Cloud databases can help clear up the bottlenecks arising in today’s data environments in these ways:
Relieve overloaded infrastructures:
In many advanced data organizations over the years, decision makers turned to enterprise data warehouses to help capture, archive, organize, sift through, and make sense of their data. Data warehouses were revolutionary in their time because they cut across the many data silos that had sprung up in enterprises, providing data independent of specific applications or platforms. However, the deluge of data in varying formats—particularly unstructured data—and the need for real-time streams places strain on existing infrastructure, particularly data warehouses which may not have been built for unstructured data and real-time analysis.

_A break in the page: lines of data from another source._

-- ==== Sys2Proof/Machine/CmdBase.lean ====
section
/-! DEFINITION. Machine/CmdBase.lean: the audit log (R456, R457), and what every command of a COMMAND ring has in common (R193–R196):
taking it, its first checks, its completion. -/

namespace Sys2Proof.Machine

/-! ### Audit log -/

namespace State

def onAudit (s : State) (f : Audit → Audit) : State := { s with audit := f s.audit }

/-- Ring 3 takes a record now. -/
def auditOpen (s : State) : Bool := (s.ring 3).st == 1 && (s.ring 3).room

/-- A record written on ring 3, with CHAIN: the CRC-32C of the record written before it, its PHASE taken as zero. -/
def auditWrite (s : State) (b : List Byte) : State :=
  let r := b.take 60 ++ leBytes 4 s.audit.chain
  (s.onAudit fun a => { a with chain := (crc32c r).toNat }).putRecord 3 r

/-- An audit record (Table 15.7), produced now; it waits on chip while ring 3 takes none, and is lost when 256 wait. -/
def auditRecord (s : State) (kind role sl status info : Nat) (detail : List Byte) : State :=
  let b := leBytes 1 kind ++ leBytes 3 0 ++ leBytes 4 s.audit.seq ++ leBytes 8 s.tim.now ++ leBytes 1 role ++ leBytes 1 sl ++
    leBytes 1 status ++ leBytes 1 0 ++ leBytes 4 info ++ (detail ++ List.replicate 32 0).take 32 ++ leBytes 4 0 ++ leBytes 4 0
  let s1 := s.onAudit fun a => { a with seq := (a.seq + 1) % 2 ^ 32 }
  if s.auditOpen && s.audit.held.isEmpty && s.fget .SEC_AUDIT_LOST == 0 then s1.auditWrite b
  else if s.audit.held.length < 256 then
    let s2 := s1.onAudit fun a => { a with held := a.held ++ [b] }
    if s.audit.held.length = 255 then s2.raise .SEC_EVT_AUDIT_FULL else s2
  else s1.count .SEC_AUDIT_LOST

/-- Waiting records written while ring 3 has room; the fuel is their number. -/
def auditDrain (s : State) : Nat → State
  | 0 => s
  | n + 1 =>
    match s.audit.held with
    | b :: rest => if s.auditOpen then auditDrain ((s.onAudit fun a => { a with held := rest }).auditWrite b) n else s
    | [] => s

/-- Room returned on ring 3: a LOST record with the count first, then the waiting ones (R457). -/
def auditFlush (s : State) : State :=
  if s.auditOpen then
    let lost := s.fget .SEC_AUDIT_LOST
    let s1 := if lost = 0 then s
      else ((s.fset .SEC_AUDIT_LOST 0).onAudit fun a => { a with seq := (a.seq + 1) % 2 ^ 32 }).auditWrite
        (leBytes 1 0x0A ++ leBytes 3 0 ++ leBytes 4 s.audit.seq ++ leBytes 8 s.tim.now ++ leBytes 4 0 ++ leBytes 4 lost ++
          List.replicate 40 0)
    s1.auditDrain 256
  else s

end State

/-! ### Errors of the PCIe link (R416) -/

namespace State

/-- A correctable error of the PCIe endpoint. -/
def aerCorr (s : State) (b : Nat) : State := { s with aer := { s.aer with corr := nset s.aer.corr b b 1 } }

/-- An uncorrectable error; the first that is unmasked leaves its header. `quiet`: it is reported as an advisory error, or masked. -/
def aerUncorr (s : State) (b : Nat) (header prefix_ : List Byte) (quiet : Bool) : State :=
  let a := { s.aer with uncorr := nset s.aer.uncorr b b 1 }
  { s with aer := if quiet || a.first.isSome then a else { a with first := some b, header := header, prefix_ := prefix_ } }

end State

/-! ### What an opcode may be given (Tables 5.21, 5.22, 6.11, 8.16, 10.13, 12.11, 15.10) -/

/-- The opcodes that the manager alone issues. -/
def cmdManagerOnly (op : Nat) : Bool :=
  [0x10, 0x11, 0x15, 0x17, 0x20, 0x21, 0x22, 0x23, 0x31, 0x33, 0x70, 0x71, 0x72, 0x74, 0x75, 0x76, 0x77, 0x7C].contains op ||
  decide (0x40 ≤ op ∧ op ≤ 0x4A) || decide (0x60 ≤ op ∧ op ≤ 0x63)

/-- The opcodes that the manager and tenants issue. -/
def cmdShared (op : Nat) : Bool :=
  [0x12, 0x13, 0x14, 0x16, 0x18, 0x30, 0x32].contains op || decide (1 ≤ op ∧ op ≤ 5) || decide (0x58 ≤ op ∧ op ≤ 0x5D)

/-- Every other opcode is reserved (R196). -/
def cmdReserved (op : Nat) : Bool := !cmdManagerOnly op && !cmdShared op

/-- The commands that are carried out in SAFE (R443). -/
def cmdSafe (op : Nat) : Bool := [0x70, 0x74, 0x75, 0x77, 0x7C].contains op

/-- The fields that a command's arguments may use. -/
def cmdFields (op : Nat) : List (Nat × Nat) × List (Nat × Nat) × List (Nat × Nat) :=
  match op with
  | 0x01 => ([(63, 0)], [(63, 0)], [(36, 34), (33, 24), (23, 16), (9, 0)])
  | 0x02 | 0x03 | 0x04 | 0x05 => ([(9, 0)], [], [])
  | 0x10 => ([(63, 0)], [(24, 0)], [])
  | 0x11 | 0x12 | 0x13 | 0x14 | 0x15 | 0x16 => ([], [(24, 0)], [])
  | 0x17 => ([(37, 35), (34, 0)], [(5, 0)], [])
  | 0x18 => ([(39, 20), (9, 0)], [], [])
  | 0x20 => ([(40, 6), (5, 0)], [(11, 0)], [(63, 0)])
  | 0x21 => ([(8, 8), (5, 0)], [], [(63, 0)])
  | 0x22 => ([(8, 8), (5, 0)], [], [])
  | 0x23 => ([(15, 0)], [], [])
  | 0x30 => ([(63, 0)], [(45, 45), (44, 32), (31, 0)], [])
  | 0x31 => ([(13, 8), (7, 0)], [(19, 0)], [(63, 0)])
  | 0x32 => ([(16, 16), (13, 8), (7, 0)], [(63, 0)], [])
  | 0x33 => ([(63, 0)], [], [])
  | 0x40 | 0x41 | 0x45 | 0x46 | 0x47 | 0x4A => ([(7, 0)], [], [])
  | 0x42 => ([(9, 0)], [(13, 8), (7, 0)], [])
  | 0x43 => ([(9, 0)], [], [])
  | 0x44 => ([(13, 8), (7, 0)], [(12, 8), (7, 0)], [])
  | 0x48 | 0x49 => ([(63, 0)], [(32, 32), (31, 0)], [(7, 0)])
  | 0x58 => ([(63, 0)], [(7, 0)], [])
  | 0x59 | 0x5A => ([], [(7, 0)], [])
  | 0x5B => ([(63, 0)], [(5, 0)], [])
  | 0x5C | 0x5D => ([], [(5, 0)], [])
  | 0x60 | 0x61 => ([(63, 0)], [], [])
  | 0x62 => ([(63, 0)], [(31, 0)], [])
  | 0x63 => ([(5, 0)], [], [])
  | 0x70 => ([], [], [(63, 0)])
  | 0x71 => ([(5, 0)], [], [])
  | 0x72 => ([(8, 8), (5, 0)], [], [])
  | 0x74 => ([(63, 0)], [(31, 0)], [])
  | 0x75 | 0x76 => ([(0, 0)], [], [])
  | 0x7C => ([(63, 0)], [(63, 0)], [])
  | _ => ([], [], [])

/-- The host address among the arguments, and its alignment, where the argument's table states one. -/
def cmdAddress (op : Nat) (b : List Byte) : Option (Nat × Nat) :=
  match op with
  | 0x10 => some (cmdArg0 b, 64)
  | 0x20 | 0x21 | 0x70 => some (cmdArg2 b, 8)
  | 0x30 | 0x58 | 0x5B => some (cmdArg0 b, 8)
  | 0x32 => some (cmdArg1 b, 8)
  | 0x48 | 0x49 | 0x74 => some (cmdArg0 b, 4096)
  | _ => none

/-- What a command names, for R194: rings (0), endpoints (1), ports (2) and slices (3). -/
def cmdNames (op : Nat) (b : List Byte) : List (Nat × Nat) :=
  let a0 := cmdArg0 b
  let a1 := cmdArg1 b
  let a2 := cmdArg2 b
  match op with
  | 0x01 => [(0, nfield a2 9 0), (0, nfield a2 33 24), (3, nfield a2 23 16)]
  | 0x02 | 0x03 | 0x04 | 0x05 | 0x18 => [(0, nfield a0 9 0)]
  | 0x10 | 0x11 | 0x12 | 0x13 | 0x14 | 0x15 | 0x16 => [(1, nfield a1 24 0)]
  | 0x17 => [(2, nfield a1 5 0)]
  | 0x20 | 0x21 | 0x22 | 0x72 | 0x63 => [(2, nfield a0 5 0)]
  | 0x31 | 0x32 | 0x44 => [(2, nfield a0 13 8), (3, nfield a0 7 0)]
  | 0x33 | 0x60 | 0x61 | 0x62 => ((upto 64).filter fun p => nfield a0 p p == 1).map fun p => (2, p)
  | 0x40 | 0x41 | 0x45 | 0x46 | 0x47 | 0x4A => [(3, nfield a0 7 0)]
  | 0x42 => [(0, nfield a0 9 0), (3, nfield a1 7 0)]
  | 0x43 => [(0, nfield a0 9 0)]
  | 0x48 | 0x49 => [(3, nfield a2 7 0)]
  | _ => []

namespace State

/-! ### Taking and completing -/

/-- The command in progress at an index of a ring. -/
def cmd? (s : State) (r i : Nat) : Option CmdRec := s.cmds.find? fun c => c.ring == r && c.idx == i && c.status.isNone

/-- A command in progress changed. -/
def onCmd (s : State) (r i : Nat) (f : CmdRec → CmdRec) : State :=
  { s with cmds := s.cmds.map fun c => if c.ring = r ∧ c.idx = i ∧ c.status.isNone then f c else c }

/-- A command completes: its status and RESULT wait for the write-back. APPLY_ADVICE has no RESULT (Table 5.22). -/
def cmdDone (s : State) (r i status result : Nat) : State :=
  s.onCmd r i fun c => { c with status := some status, result := if c.op = 0x23 then 0 else result % 2 ^ 64 }

/-- PASID of a command's host traffic. -/
def cmdPasid (s : State) (c : CmdRec) : Nat :=
  match c.slice with
  | some n => (s.slice n).pasid
  | none => 0

/-- A tenant's command that R195 refuses is counted and recorded in the audit log. -/
def tenantNote (s : State) (c : CmdRec) : State :=
  match c.slice with
  | some n =>
    (s.countN .SLC_ERR_TENANT_BOUNDS n 1).auditRecord 0x05 1 n stBounds c.op (leBytes 4 c.ring ++ leBytes 4 c.idx)
  | none => s

/-- A tenant's command refused under R195: BOUNDS with no effect, counted and audited. -/
def cmdForeign (s : State) (c : CmdRec) : State := (s.cmdDone c.ring c.idx stBounds 0).tenantNote c

/-- Entries are taken from a ring: it is ACTIVE with entries handed over, its slice is ACTIVE, the dealer runs and the ring's engine channel takes the read
up (R168, R298, R343, R346, R423). -/
def takes (s : State) (r typ : Nat) : Bool :=
  (s.ring r).st == 1 && (s.ring r).type r == typ && (s.ring r).head != (s.ring r).tail &&
  (match (s.ring r).slice with
   | some n => s.sliceState n == 1 && !(s.slice n).releasing
   | none => decide (r < 4)) &&
  s.pwrState != 2 && !(s.flag .PWR_STS_ENTERING && decide (3 ≤ s.fget .PWR_STS_APOINT)) && !s.pwr.rows.contains 9 && s.engineFree (.ringEntry r)

/-- HEAD past `n` taken entries, each read a descriptor of the ring's engine channel; the doorbells that handed them over are used up in order
(R171, R224, R300). -/
def passHead (s : State) (r n : Nat) : State :=
  let rec use (n : Nat) : List (Nat × Nat) → List (Nat × Nat)
    | [] => []
    | (k, b) :: l => if k ≤ n then use (n - k) l else (k - n, b) :: l
  (s.onRing r fun g => { g with head := (g.head + n) % g.size, bells := use n g.bells }).engineEnd (.ringEntry r) n

/-- The endpoints that a batch still in progress names for a command: those of its change list (R222). -/
def batchNames (s : State) (c : CmdRec) : List (Nat × Nat) :=
  ((s.sched.batch.toList ++ s.sched.queue).filter fun b => b.cmd == some (c.ring, c.idx)).flatMap fun b =>
    b.changes.map fun w => (1, schedEph w.1)

/-- R194: an earlier command of the ring that has not completed names the same thing, or 16 run already. `names` is what the command names in
the descriptor or list that its argument points at. -/
def cmdWaits (s : State) (r op : Nat) (b : List Byte) (names : List (Nat × Nat)) : Bool :=
  let run := s.cmds.filter fun c => c.ring == r && c.status.isNone
  decide (16 ≤ run.length) || run.any fun c => (cmdNames c.op c.bytes ++ s.batchNames c).any fun x => (cmdNames op b ++ names).any fun y =>
    x == y || (x.1 == 1 && y.1 == 2 && Eph.port x.2 == y.2) || (x.1 == 2 && y.1 == 1 && x.2 == Eph.port y.2)

/-- The checks of every command, in their order (R193, R195, R196); then its own meaning. -/
def cmdChecked (s : State) (c : CmdRec) (body : CmdRec → State → State) : State :=
  let b := c.bytes
  let done (st : Nat) : State := s.cmdDone c.ring c.idx st 0
  let (f0, f1, f2) := cmdFields c.op
  if cmdOpN b ≠ 255 - c.op then done stIntegrity
  else if s.inSafe && !cmdSafe c.op then done stAbsent
  else if cmdReserved c.op || (cmdManagerOnly c.op && c.slice.isSome) then s.cmdForeign c
  else if nfield (cmdDw0 b) 29 24 ≠ 0 ∨ nfield (cmdDw0 b) 7 0 ≠ 0 ∨ leNat (Sys2Proof.slice 4 4 b) ≠ 0 then done stBounds
  else if !(onlyFields (cmdArg0 b) f0 && onlyFields (cmdArg1 b) f1 && onlyFields (cmdArg2 b) f2) then done stBounds
  else match cmdAddress c.op b with
    | some (a, n) => if a % n ≠ 0 then done stMisaligned else body c s
    | none => body c s

/-- A command with an opcode of its row is taken from a COMMAND ring: the descriptor as the host read returned it (R171, R172), its
checks, and its meaning. It is not taken while it must wait (R194) or its opcode is another row's. -/
def withCmd (s : State) (r : Nat) (d : HostRead) (ops : Nat → Bool) (body : CmdRec → State → State) (names : List (Nat × Nat) := []) : State :=
  let g := s.ring r
  if !s.takes r 1 then s
  else if !g.geoOk then s.geoFail r
  else match d with
    | .failed => (s.engineEnd (.ringEntry r) 0).failRing r 4 g.head 0
    | .ok b =>
      let op := cmdOp b
      if b.length ≠ 32 ∨ !ops op then s
      else if !cmdOwn b then s.failRing r 3 g.head 0
      else if s.cmdWaits r op b names then s
      else
        let c : CmdRec := { ring := r, idx := g.head, slice := g.slice, op := op, bytes := b, status := none, result := 0, stage := 0, arg := 0 }
        ({ s.passHead r 1 with cmds := s.cmds ++ [c] }).cmdChecked c body

/-- Everything that a command names of another slice is refused under R195: the slice concerned is the tenant's own. -/
def cmdOwns (c : CmdRec) (n : Option Nat) : Bool := c.slice.isNone || n == c.slice

/-- The slice is FREEZING, FROZEN or RESTORING: commands that would change what it holds complete BOUNDS (R329). -/
def sliceFixed (s : State) (n : Nat) : Bool := s.sliceHeld n || s.sliceState n == 5

end State

/-- RESERVED_OPCODE: a command whose opcode no row has (R195, R196). -/
def execReservedOpcode (r : Nat) (d : HostRead) (s : State) : Host.Outcome State Fault Refusal :=
  .next (s.withCmd r d cmdReserved fun _ s => s)

/-! ### Write-back (R193, R184) -/

namespace State

/-- A ring that is being destroyed and has handed back all that was taken or cancelled becomes UNUSED, and the command completes. -/
def destroyed (s : State) (n : Nat) : State :=
  match s.cmds.find? (fun c => c.op == 0x04 && c.stage == 1 && c.status.isNone && nfield (cmdArg0 c.bytes) 9 0 == n) with
  | some c =>
    if s.entries.any (fun e => e.ring == n && e.forCmd.isNone) || s.cmds.any (fun k => k.ring == n) then s
    else
      let s1 := s.onRing n fun g => { Ring.init with slice := g.slice, dbIdx := g.dbIdx }
      s1.cmdDone c.ring c.idx stOk ((s.ring n).tail * 2 ^ 20 + (s.ring n).head)
  | none => s

/-- A completed command is written back in two steps; CMD_COMPLETE follows where due. -/
def cmdWrite (s : State) (c : CmdRec) (st result : Nat) : State :=
  let r := c.ring
  let a := (s.ring r).addr r c.idx
  let p := s.cmdPasid c
  let b := c.bytes
  let body := leBytes 4 (st * 2 ^ 24) ++ Sys2Proof.slice 8 16 b ++ leBytes 8 result
  let s1 := (s.emits (confirmed p (a + 4) body ++ confirmed p a (leBytes 4 (cmdDw0 b % 2 ^ 31)))).engineEnd (.cmdWriteback r) 2
  let s2 := { s1 with cmds := s1.cmds.eraseP fun x => x.ring == r && x.idx == c.idx }
  if cmdIoc b || st != stOk then
    (s2.event (if r = 0 then 1 else (s.ring r).evtRing) evCmd st r (c.op * 2 ^ 24 + c.idx) result).destroyed r
  else s2.destroyed r

/-- The oldest command of a ring, once completed, is written back. -/
def cmdWriteback (s : State) (r : Nat) : State :=
  match s.cmds.find? (fun c => c.ring == r) with
  | some c =>
    match c.status with
    | some st =>
      let held : Bool := match c.slice with
        | some n => s.sliceState n != 1 || !s.writeTurn n ((s.slice n).relCmd.contains (c.ring, c.idx))
        | none => false
      if held || !s.engineFree (.cmdWriteback r) then s else s.cmdWrite c st c.result
    | none => s
  | none => s

end State

end Sys2Proof.Machine
end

Get more out of tight budgets:
IT leaders increasingly find themselves in a double bind. They need to address demands for increased access and capabilities, while simultaneously keeping a lid on cost. Cloud computing—particularly cloud-based databases or databases that support cloud—offers ways to address these challenges.

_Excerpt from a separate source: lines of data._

-- ==== Sys2Proof/Machine/Tds.lean ====
section
/-! DEFINITION. Machine/Tds.lean: transfer descriptors (chapter 05): the checks of Table 5.14, taking, spilling (R252–R256), context fetches,
host transport, write-back (R182–R186), and the end of an entry (R223, R230). -/

namespace Sys2Proof.Machine

/-! ### Checks 1 to 3 (Table 5.14) -/

/-- TYPE is not reserved (Table 5.12). -/
def Td.typeOk (t : Td) : Bool := t.typ ≤ 4 || (8 ≤ t.typ && t.typ ≤ 10)

/-- Check 1 on one TD. -/
def Td.check1 (t : Td) : Bool :=
  t.typeOk && decide (t.doneMode ≤ 1) && (t.kind != 4 || t.eph == 0) && (t.kind == 3 || t.execOfs == 0)

/-- The rules of a chain (R186). -/
def chainOk (tds : List Td) : Bool :=
  match tds with
  | [] => false
  | [_] => true
  | a :: rest =>
    (a.typ == 0 || a.typ == 8) && rest.all (fun t => t.typ == 0 && t.eph == a.eph && t.flow == a.flow && !t.waitEn) &&
    tds.dropLast.all (fun t => !t.doneEn && t.len % 8 == 0) && !(tds.getLast?.map Td.chn).getD false &&
    decide ((tds.map Td.len).foldl (· + ·) 0 ≤ 0xFFFFFFFF)

/-- Bytes of the host buffer of a TD (Table 5.13). -/
def Td.bufLen (t : Td) : Nat := if t.kind = 4 then 0 else if t.kind = 2 ∨ t.kind = 3 then roundup8 (2 * t.len) else roundup8 t.len

/-- Bytes that the controller reads of it: OUT data, the pair of a COMMAND, the SETUP and an OUT data stage. -/
def Td.readLen (t : Td) (b : List Byte) : Nat :=
  match t.kind with
  | 0 => if Eph.dir t.eph = 0 then t.len else 0
  | 1 => if setupIn (b.take 8) then 8 else max 8 t.len
  | 2 => 2 * t.len
  | 3 => 2 * t.len
  | _ => 0

/-- What the reads of one buffer gave, portion by portion, up to the first that failed; and that none failed (R160; log entry 108). -/
def Td.fetched (t : Td) (r : HostRead) : List Byte × Bool :=
  match r with
  | .ok b => (b.take (t.readLen b), decide (t.readLen b ≤ b.length))
  | .failed => ([], t.readLen [] == 0)

/-- The buffers of a chain put together, up to the first read that failed. -/
def fetchedAll : List Td → List HostRead → List Byte × Bool
  | [], _ => ([], true)
  | t :: ts, rs =>
    match t.fetched (rs.headD .failed) with
    | (a, true) => (a ++ (fetchedAll ts rs.tail).1, (fetchedAll ts rs.tail).2)
    | (a, false) => (a, false)

/-- The TDs at the head of a ring, from their images: the chain so far, the TD that stops it (offset and RING_ERROR reason), and whether
the chain is whole. `n` entries are handed over and 64 is the longest chain. -/
def chainScan : Nat → Nat → List HostRead → List Td × Option (Nat × Nat) × Bool
  | 0, _, _ => ([], none, false)
  | _ + 1, _, [] => ([], none, false)
  | _ + 1, i, .failed :: _ => ([], some (i, 4), false)
  | n + 1, i, .ok b :: rest =>
    let t : Td := ⟨b⟩
    if b.length ≠ 32 then ([], none, false)
    else if !t.own then ([], some (i, 3), false)
    else if !t.chn ∨ i = 63 then ([t], none, true)
    else
      let (l, e, w) := chainScan n (i + 1) rest
      (t :: l, e, w)

namespace State

/-! ### Checks 4 to 8 -/

/-- A counter index lies in the slice's range (R334). -/
def inCounters (s : State) (n i : Nat) : Bool :=
  let w := (s.slice n).cntr
  decide (field w 31 16 ≤ i ∧ i < field w 31 16 + field w 15 0)

/-- The counters that a chain names are the slice's. -/
def countersOk (s : State) (n : Nat) (tds : List Td) : Bool :=
  tds.all fun t => (!t.waitEn || s.inCounters n t.waitIdx) && (!t.doneEn || s.inCounters n t.doneIdx)

/-- The status of the counters that a chain names: the slice's pair is checked where it names one (R332). -/
def countersStatus (s : State) (n : Nat) (tds : List Td) : Nat :=
  if tds.any (fun t => t.waitEn || t.doneEn) && !(s.slice n).pairsOk then stIntegrity else if s.countersOk n tds then stOk else stBounds

/-- The kind is allowed for a class (Table 5.13). -/
def kindOk (kind cls : Nat) (eph : Nat) : Bool :=
  match kind with
  | 0 => cls == 3 || cls == 4
  | 1 => cls == 0 && Eph.ep eph == 0 && Eph.dir eph == 0
  | 2 => cls == 1
  | 3 => cls == 1
  | _ => false

/-- The first host range of a chain that is refused, by its status (check 6). -/
def buffersStatus (s : State) (n : Nat) (tds : List Td) : Nat :=
  ((tds.map fun t => s.hostStatus (some n) t.buf t.bufLen).find? (· != stOk)).getD stOk

/-- Check 5: the length; for CONTROL with the SETUP's host range, and its read. -/
def lengthStatus (s : State) (n : Nat) (e : Entry) (mps : Nat) : Nat :=
  match e.kind with
  | 0 => if s.classOf e.eph = 3 ∧ e.len ≠ mps then stLength else stOk
  | 1 =>
    let b := (e.tds.head?.map fun x => x.2.buf).getD 0
    let st := s.hostStatus (some n) b 8
    if st ≠ stOk then st
    else if e.setup.length ≠ 8 then stHostError
    else if e.len ≠ 8 + setupLen e.setup then stLength else stOk
  | 4 => if e.len = 0 then stOk else stLength
  | _ => if 1 ≤ e.len ∧ e.len ≤ 64 then stOk else stLength

/-- The status of a transfer for a context's state (check 7, Table 4.16). -/
def stateStatus (st : Nat) : Nat := if st = 0 then stBounds else if st = 1 then stBusReset else if st = 5 then stDisconnected else stOk

/-- The first portion of what an entry sends could not be read whole, or a COMMAND's pair (R160): it ends without bus activity. -/
def firstFails (e : Entry) (c : Ctx) : Bool :=
  e.hostFail && (decide (2 ≤ e.kind) ||
    (let total := if e.kind = 1 then e.len - 8 else e.len
     decide (e.data.length < (if total ≤ c.size then total else c.size / c.mps * c.mps))))

/-- Checks 4 to 8 of an entry whose context is in the cache, or of a NOP: the status, OK where all pass. -/
def lateStatus (s : State) (e : Entry) : Nat :=
  let tds := e.tds.map Prod.snd
  if e.kind = 4 then
    (if s.countersStatus e.slice tds ≠ stOk then s.countersStatus e.slice tds else s.lengthStatus e.slice e 0)
  else if Eph.addr e.eph = 4095 then stBounds
  else match s.ctx? e.eph with
    | none => stBounds
    | some k =>
      if k.ctx.owner ≠ e.slice ∨ !kindOk e.kind k.ctx.cls e.eph then stBounds
      else if s.countersStatus e.slice tds ≠ stOk then s.countersStatus e.slice tds
      else if s.lengthStatus e.slice e k.ctx.mps ≠ stOk then s.lengthStatus e.slice e k.ctx.mps
      else if s.buffersStatus e.slice tds ≠ stOk then s.buffersStatus e.slice tds
      else if !k.bad ∧ stateStatus k.ctx.state ≠ stOk then stateStatus k.ctx.state
      else if firstFails e k.ctx then stHostError
      else if (e.kind = 2 ∨ e.kind = 3) ∧ !complPair e.data then stIntegrity
      else stOk

/-- The entry's last TD's counter: index and DONE_MODE, where it has one. -/
def doneOf (e : Entry) : Option (Nat × Nat) :=
  match e.tds.getLast? with
  | some (_, t) => if t.doneEn then some (t.doneIdx, t.doneMode) else none
  | none => none

/-- An entry that failed a check completes with its status and no bytes; a pair that did not check is reported (R332, R411). -/
def refuseEntry (s : State) (e : Entry) (st : Nat) : State :=
  let s1 := s.finish e.id st
  if st = stIntegrity then
    if (e.kind = 2 ∨ e.kind = 3) ∧ s.buffersStatus e.slice (e.tds.map Prod.snd) = stOk then
      s1.integrity 6 ((e.tds.head?.map Prod.fst).getD 0) e.ring e.slice 0
    else s1.boundsBroken (some e.slice) stIntegrity
  else s1

/-- Checks 4 to 8, and the counter that the TD would increment: it is not taken as an entry with that counter at its end (R229). -/
def entryStatus (s : State) (e : Entry) : Nat :=
  let st := s.lateStatus e
  if st ≠ stOk then st
  else match doneOf e with
    | some (i, _) => if 65535 ≤ Tbl.get 0 s.deal.counters i then stBounds else stOk
    | none => stOk

/-- Checks 4 to 8 made; an entry that passes them is a dealer entry and its counter goes up (R223, R229). -/
def admitEntry (s : State) (id : Nat) : State :=
  match s.entry? id with
  | none => s
  | some e =>
    let s1 := s.onEntry id fun e => { e with needCtx := false }
    let st := s.entryStatus e
    if st ≠ stOk then s1.refuseEntry e st
    else match doneOf e with
      | some (i, _) =>
        (s1.onEntry id fun e => { e with isEntry := true, counted := true }).onDeal fun d => { d with counters := Tbl.upd 0 d.counters i (· + 1) }
      | none => s1.onEntry id fun e => { e with isEntry := true }

/-! ### Spilling (R252–R256) -/

/-- Entries of a slice in the spill area, and in all. -/
def spilledOf (s : State) (n : Nat) : Nat := (s.entries.filter fun e => e.spilled && e.slice == n).length
def spilledAll (s : State) : Nat := (s.entries.filter fun e => e.spilled).length

/-- Entries in the ready queue: of a slice, and in all. -/
def onChip (s : State) (p : Entry → Bool) : Nat := (s.entries.filter fun e => p e && (e.isEntry || e.needCtx) && !e.spilled && e.st != .ended).length

/-- The spill area holds 255 entries in each block. -/
def spillLimit (s : State) : Nat := s.deal.spillBlocks * 255

/-- Blocks in use. -/
def spillUsed (s : State) : Nat := (s.spilledAll + 254) / 255

/-- A SPILL event (Table 7.7). -/
def spillEvent (s : State) (what n count status : Nat) : State :=
  s.event1 evSpill status 0 (what * 2 ^ 29 + n) (count * 2 ^ 32 + s.frameNo)

/-- A TD of the slice that is taken now must spill. -/
def mustSpill (s : State) (n : Nat) : Bool :=
  decide (s.deal.quota ≤ s.onChip fun e => e.slice == n) || decide (65536 ≤ s.onChip fun _ => true) || decide (0 < s.spilledOf n)

/-- Spilling is possible (R255): a place is left that no TD whose context is fetched may need. -/
def canSpill (s : State) : Bool :=
  s.deal.spillOn && !s.flag .SCH_SPILL_STS_ERR && decide (s.spilledAll + s.onChip (fun e => e.needCtx) < s.spillLimit)

/-- A spill write failed: no further TD of the slice is taken. -/
def spillFailed (s : State) (n : Nat) : State := (s.raise .SCH_SPILL_STS_ERR).spillEvent 5 n (s.spilledOf n) stHostError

Cloud is inherently built on shared resources, and thus the costs are spread either across business units (within private clouds) or across customer bases (within public clouds).
Achieve greater flexibility:
Today’s data environments need extraordinary work. Plus, new clients and projects can be quickly put in place without a significant performance hit to existing data environments. Cloud databases can also be supported in a more automated fashion, reducing errors and providing for more end user self-service. If the business case is still uncertain or undetermined for a particular analytics application, deploying and piloting the application can be accomplished very quickly at minimal cost, without the need to borrow cycles from existing machines within the organization.
Enable greater innovation and speed:
With a pre-built, pre-configured cloud database solution available—either within the enterprise or supplied by an outside cloud vendor— new applications and systems can be stood up with a minimum of pre-design or integration work on the part of IT or data management staffs. IT and data management departments can focus on delivering analytics and other solutions without the need for long-term database modeling or development work. Plus, new clients and projects can be quickly put in place without a significant performance hit to existing data environments. Cloud databases can also be supported in a more automated fashion, reducing errors and providing for more end-user self-service. If the business case is still uncertain or undetermined for a particular analytics application, deploying and piloting the application can be accomplished very quickly at minimal cost, without the need to borrow cycles from existing machines within the organization.
Provide or compensate for needed skills:
Managing data in different formats from a variety of data sources requires the ability to bring this data together and integrate it into a common format. This requires professionals who are well-versed in extract, transform, and load (ETL) skills. The availability of cloud databases means that much of the underlying “plumbing” work of capturing and rationalizing data has already been addressed by the cloud provider, or within the shared enterprise environment—so IT staff can focus on analytics projects, versus reinventing the wheel with data standards.
Measure services:
Data services will generate significant amounts of data themselves, providing IT managers and administrators insights into service performance, uptime, and usage patterns.
Consolidate and standardize data environments and workloads:
Transforming database functions into cloud-based data services enables enterprises to take advantage of shared and highly scalable resources. Rather than be duplicated across business units, enterprise users have access to a single environment. The move to cloud, whether based on a private cloud platform or from a cloud provider, also means adoption of more common standards used by most new-age applications, services, and interfaces. Thus, new functions can be brought up quicker and easier than with the siloed database access points of the past.
In recent times, there has been a relentless demand for more capacity, more real-time insights, and more ability to support new types of data flowing into enterprises. Cloud databases address the needs of a more agile and data-driven enterprise, offering manageable costs, greater simplicity, more scalability, and enhanced flexibility. Much of the data now coming in, due to cost or structure, may even be better suited for storage within cloud-based environments as the first option. Cloud databases—either run directly from the cloud or supporting the cloud—have become a worthwhile option for many enterprises.